- [Exercise prompt]: This exercise asks for the entries below to be printed exactly.

+ + + + +

-- ==== Sys2Proof/Laws/Exact.lean ====
section
/-! SUPPORT. The shared operations as whole states: what each leaves, with the one field a test decides (a proving that is
voided, the standby timer) said to exist. -/

namespace Sys2Proof.Machine

/-- A switched circuit changes nothing but the voided mark of a proving (R191). -/
theorem voidSwitched_eq (before after : State) :
    ∃ p, voidSwitched before after = { after with phu := { after.phu with proving := p } } := by
  unfold voidSwitched
  split
  · exact ⟨after.phu.proving, rfl⟩
  · split
    · exact ⟨_, rfl⟩
    · exact ⟨after.phu.proving, rfl⟩

/-- What a change of the road record leaves. -/
theorem driveRcs_eq (f : Rcs → Rcs) (s : State) :
    ∃ p, s.driveRcs f = { s with rcs := f s.rcs, phu := { s.phu with proving := p } } := voidSwitched_eq s (s.onRcs f)

/-- What a change of the signal unit leaves. -/
theorem driveCsu_eq (f : Csu → Csu) (s : State) :
    ∃ p, s.driveCsu f = { s with csu := f s.csu, phu := { s.phu with proving := p } } := voidSwitched_eq s (s.onCsu f)

/-- What a change of the road state leaves (R61, R62). -/
theorem setRoad_eq (st : RoadState) (s : State) :
    ∃ p, setRoad st s = { s with
      rcs := { s.rcs with
        road := st
        flashA := if s.rcs.road = .opened then true else s.rcs.flashA
        flashTicks := if s.rcs.road = .opened then 0 else s.rcs.flashTicks }
      cl := { s.cl with latched := s.cl.latched ||| 1 }
      phu := { s.phu with proving := p } } := by
  obtain ⟨p, hp⟩ := driveRcs_eq (fun r =>
    if r.road = .opened then { r with road := st, flashA := true, flashTicks := 0 } else { r with road := st }) s
  refine ⟨p, ?_⟩
  unfold setRoad
  rw [hp]
  by_cases h : s.rcs.road = .opened <;> simp only [h, if_true, if_false, reduceCtorEq] <;> rfl

/-- The test of the standby condition changes nothing but the standby timer (R94). -/
theorem standbyEdge_eq (before after : State) :
    ∃ x, standbyEdge before after = { after with lpu := { after.lpu with standby := x } } := by
  unfold standbyEdge
  split
  · split
    · exact ⟨after.lpu.standby, rfl⟩
    · exact ⟨_, rfl⟩
  · exact ⟨_, rfl⟩

/-- The standby timer does not run where its condition fails (R94). -/
theorem standbyEdge_off {before after : State} (h : after.standbyCondition = false) :
    standbyEdge before after = { after with lpu := { after.lpu with standby := none } } := by
  unfold standbyEdge; rw [h]; rfl

/-- The mark of a heard encoder period changes nothing else (note 42). -/
theorem setHeard_eq (b : Bool) (s : State) : s.setHeard b = { s with msu := { s.msu with heard := b } } := rfl

/-- What a change of the leaf state leaves (R97, R94). -/
theorem setLeaf_eq (l : LeafState) (s : State) :
    ∃ x, setLeaf l s = { s with
      lmc := { s.lmc with leaf := l }
      lpu := { s.lpu with standby := x }
      cl := { s.cl with latched := if s.lmc.leaf = l then s.cl.latched else s.cl.latched ||| 8 } } := by
  unfold setLeaf
  split
  · next h => exact ⟨s.lpu.standby, by rw [← h]⟩
  · obtain ⟨x, hx⟩ := standbyEdge_eq s (s.onLmc fun m => { m with leaf := l })
    exact ⟨x, by rw [hx]; rfl⟩

/-- A leaf state other than SEATED_LOCKED has no standby timer (R94). -/
theorem setLeaf_away {l : LeafState} {s : State} (h : s.lmc.leaf ≠ l) (hl : l ≠ .seatedLocked) :
    setLeaf l s = { s with
      lmc := { s.lmc with leaf := l }
      lpu := { s.lpu with standby := none }
      cl := { s.cl with latched := s.cl.latched ||| 8 } } := by
  unfold setLeaf
  rw [if_neg h, standbyEdge_off (by simp [State.standbyCondition, State.onLmc, hl])]
  rfl

/-- What a change of the batch state leaves (R160, R94). -/
theorem setBatchState_eq (b : BatchState) (s : State) :
    ∃ x, setBatchState b s = { s with
      psc := { s.psc with batch := { s.psc.batch with state := b } }
      lpu := { s.lpu with standby := x }
      cl := { s.cl with latched := s.cl.latched ||| 512 } } := by
  obtain ⟨x, hx⟩ := standbyEdge_eq s (s.onBatch fun r => { r with state := b })
  exact ⟨x, by unfold setBatchState; rw [hx]; rfl⟩

/-- What a change of a pump group's record leaves (R90, R94). -/
theorem setPump_eq (g : Leaf) (f : Pump → Pump) (s : State) :
    ∃ x, setPump g f s = { s with
      lpu := { s.lpu with pumps := s.lpu.pumps.set g (f (s.lpu.pumps.get g)), standby := x } } := by
  obtain ⟨x, hx⟩ := standbyEdge_eq s (s.onPump g f)
  exact ⟨x, by unfold setPump; rw [hx]; rfl⟩

/-- A side's aspect as shown (R174). -/
theorem setAspect_eq (d : Side) (a : Aspect) (s : State) :
    ∃ p, setAspect d a s = { s with
      csu := { s.csu with aspects := s.csu.aspects.set d a }, phu := { s.phu with proving := p } } :=
  driveCsu_eq _ s

/-- Both sides at STOP (R174). -/
theorem showStop_eq (s : State) :
    ∃ p, showStop s = { s with
      csu := { s.csu with aspects := ⟨.stop, .stop⟩ }, phu := { s.phu with proving := p } } :=
  driveCsu_eq _ s

/-- The horn's timer as set (R181). -/
theorem soundHorn_eq (t : Nat) (s : State) :
    ∃ p, soundHorn t s = { s with csu := { s.csu with horn := 10 * t }, phu := { s.phu with proving := p } } :=
  driveCsu_eq _ s

end Sys2Proof.Machine
end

+ + + + +

- [Exercise response]:
-- ==== Sys2Proof/Laws/Exact.lean ====
section
/-! SUPPORT. The shared operations as whole states: what each leaves, with the one field a test decides (a proving that is
voided, the standby timer) said to exist. -/

namespace Sys2Proof.Machine

/-- A switched circuit changes nothing but the voided mark of a proving (R191). -/
theorem voidSwitched_eq (before after : State) :
    ∃ p, voidSwitched before after = { after with phu := { after.phu with proving := p } } := by
  unfold voidSwitched
  split
  · exact ⟨after.phu.proving, rfl⟩
  · split
    · exact ⟨_, rfl⟩
    · exact ⟨after.phu.proving, rfl⟩

/-- What a change of the road record leaves. -/
theorem driveRcs_eq (f : Rcs → Rcs) (s : State) :
    ∃ p, s.driveRcs f = { s with rcs := f s.rcs, phu := { s.phu with proving := p } } := voidSwitched_eq s (s.onRcs f)

/-- What a change of the signal unit leaves. -/
theorem driveCsu_eq (f : Csu → Csu) (s : State) :
    ∃ p, s.driveCsu f = { s with csu := f s.csu, phu := { s.phu with proving := p } } := voidSwitched_eq s (s.onCsu f)

/-- What a change of the road state leaves (R61, R62). -/
theorem setRoad_eq (st : RoadState) (s : State) :
    ∃ p, setRoad st s = { s with
      rcs := { s.rcs with
        road := st
        flashA := if s.rcs.road = .opened then true else s.rcs.flashA
        flashTicks := if s.rcs.road = .opened then 0 else s.rcs.flashTicks }
      cl := { s.cl with latched := s.cl.latched ||| 1 }
      phu := { s.phu with proving := p } } := by
  obtain ⟨p, hp⟩ := driveRcs_eq (fun r =>
    if r.road = .opened then { r with road := st, flashA := true, flashTicks := 0 } else { r with road := st }) s
  refine ⟨p, ?_⟩
  unfold setRoad
  rw [hp]
  by_cases h : s.rcs.road = .opened <;> simp only [h, if_true, if_false, reduceCtorEq] <;> rfl

/-- The test of the standby condition changes nothing but the standby timer (R94). -/
theorem standbyEdge_eq (before after : State) :
    ∃ x, standbyEdge before after = { after with lpu := { after.lpu with standby := x } } := by
  unfold standbyEdge
  split
  · split
    · exact ⟨after.lpu.standby, rfl⟩
    · exact ⟨_, rfl⟩
  · exact ⟨_, rfl⟩

/-- The standby timer does not run where its condition fails (R94). -/
theorem standbyEdge_off {before after : State} (h : after.standbyCondition = false) :
    standbyEdge before after = { after with lpu := { after.lpu with standby := none } } := by
  unfold standbyEdge; rw [h]; rfl

/-- The mark of a heard encoder period changes nothing else (note 42). -/
theorem setHeard_eq (b : Bool) (s : State) : s.setHeard b = { s with msu := { s.msu with heard := b } } := rfl

/-- What a change of the leaf state leaves (R97, R94). -/
theorem setLeaf_eq (l : LeafState) (s : State) :
    ∃ x, setLeaf l s = { s with
      lmc := { s.lmc with leaf := l }
      lpu := { s.lpu with standby := x }
      cl := { s.cl with latched := if s.lmc.leaf = l then s.cl.latched else s.cl.latched ||| 8 } } := by
  unfold setLeaf
  split
  · next h => exact ⟨s.lpu.standby, by rw [← h]⟩
  · obtain ⟨x, hx⟩ := standbyEdge_eq s (s.onLmc fun m => { m with leaf := l })
    exact ⟨x, by rw [hx]; rfl⟩

/-- A leaf state other than SEATED_LOCKED has no standby timer (R94). -/
theorem setLeaf_away {l : LeafState} {s : State} (h : s.lmc.leaf ≠ l) (hl : l ≠ .seatedLocked) :
    setLeaf l s = { s with
      lmc := { s.lmc with leaf := l }
      lpu := { s.lpu with standby := none }
      cl := { s.cl with latched := s.cl.latched ||| 8 } } := by
  unfold setLeaf
  rw [if_neg h, standbyEdge_off (by simp [State.standbyCondition, State.onLmc, hl])]
  rfl

/-- What a change of the batch state leaves (R160, R94). -/
theorem setBatchState_eq (b : BatchState) (s : State) :
    ∃ x, setBatchState b s = { s with
      psc := { s.psc with batch := { s.psc.batch with state := b } }
      lpu := { s.lpu with standby := x }
      cl := { s.cl with latched := s.cl.latched ||| 512 } } := by
  obtain ⟨x, hx⟩ := standbyEdge_eq s (s.onBatch fun r => { r with state := b })
  exact ⟨x, by unfold setBatchState; rw [hx]; rfl⟩

/-- What a change of a pump group's record leaves (R90, R94). -/
theorem setPump_eq (g : Leaf) (f : Pump → Pump) (s : State) :
    ∃ x, setPump g f s = { s with
      lpu := { s.lpu with pumps := s.lpu.pumps.set g (f (s.lpu.pumps.get g)), standby := x } } := by
  obtain ⟨x, hx⟩ := standbyEdge_eq s (s.onPump g f)
  exact ⟨x, by unfold setPump; rw [hx]; rfl⟩

/-- A side's aspect as shown (R174). -/
theorem setAspect_eq (d : Side) (a : Aspect) (s : State) :
    ∃ p, setAspect d a s = { s with
      csu := { s.csu with aspects := s.csu.aspects.set d a }, phu := { s.phu with proving := p } } :=
  driveCsu_eq _ s

/-- Both sides at STOP (R174). -/
theorem showStop_eq (s : State) :
    ∃ p, showStop s = { s with
      csu := { s.csu with aspects := ⟨.stop, .stop⟩ }, phu := { s.phu with proving := p } } :=
  driveCsu_eq _ s

/-- The horn's timer as set (R181). -/
theorem soundHorn_eq (t : Nat) (s : State) :
    ∃ p, soundHorn t s = { s with csu := { s.csu with horn := 10 * t }, phu := { s.phu with proving := p } } :=
  driveCsu_eq _ s

end Sys2Proof.Machine
end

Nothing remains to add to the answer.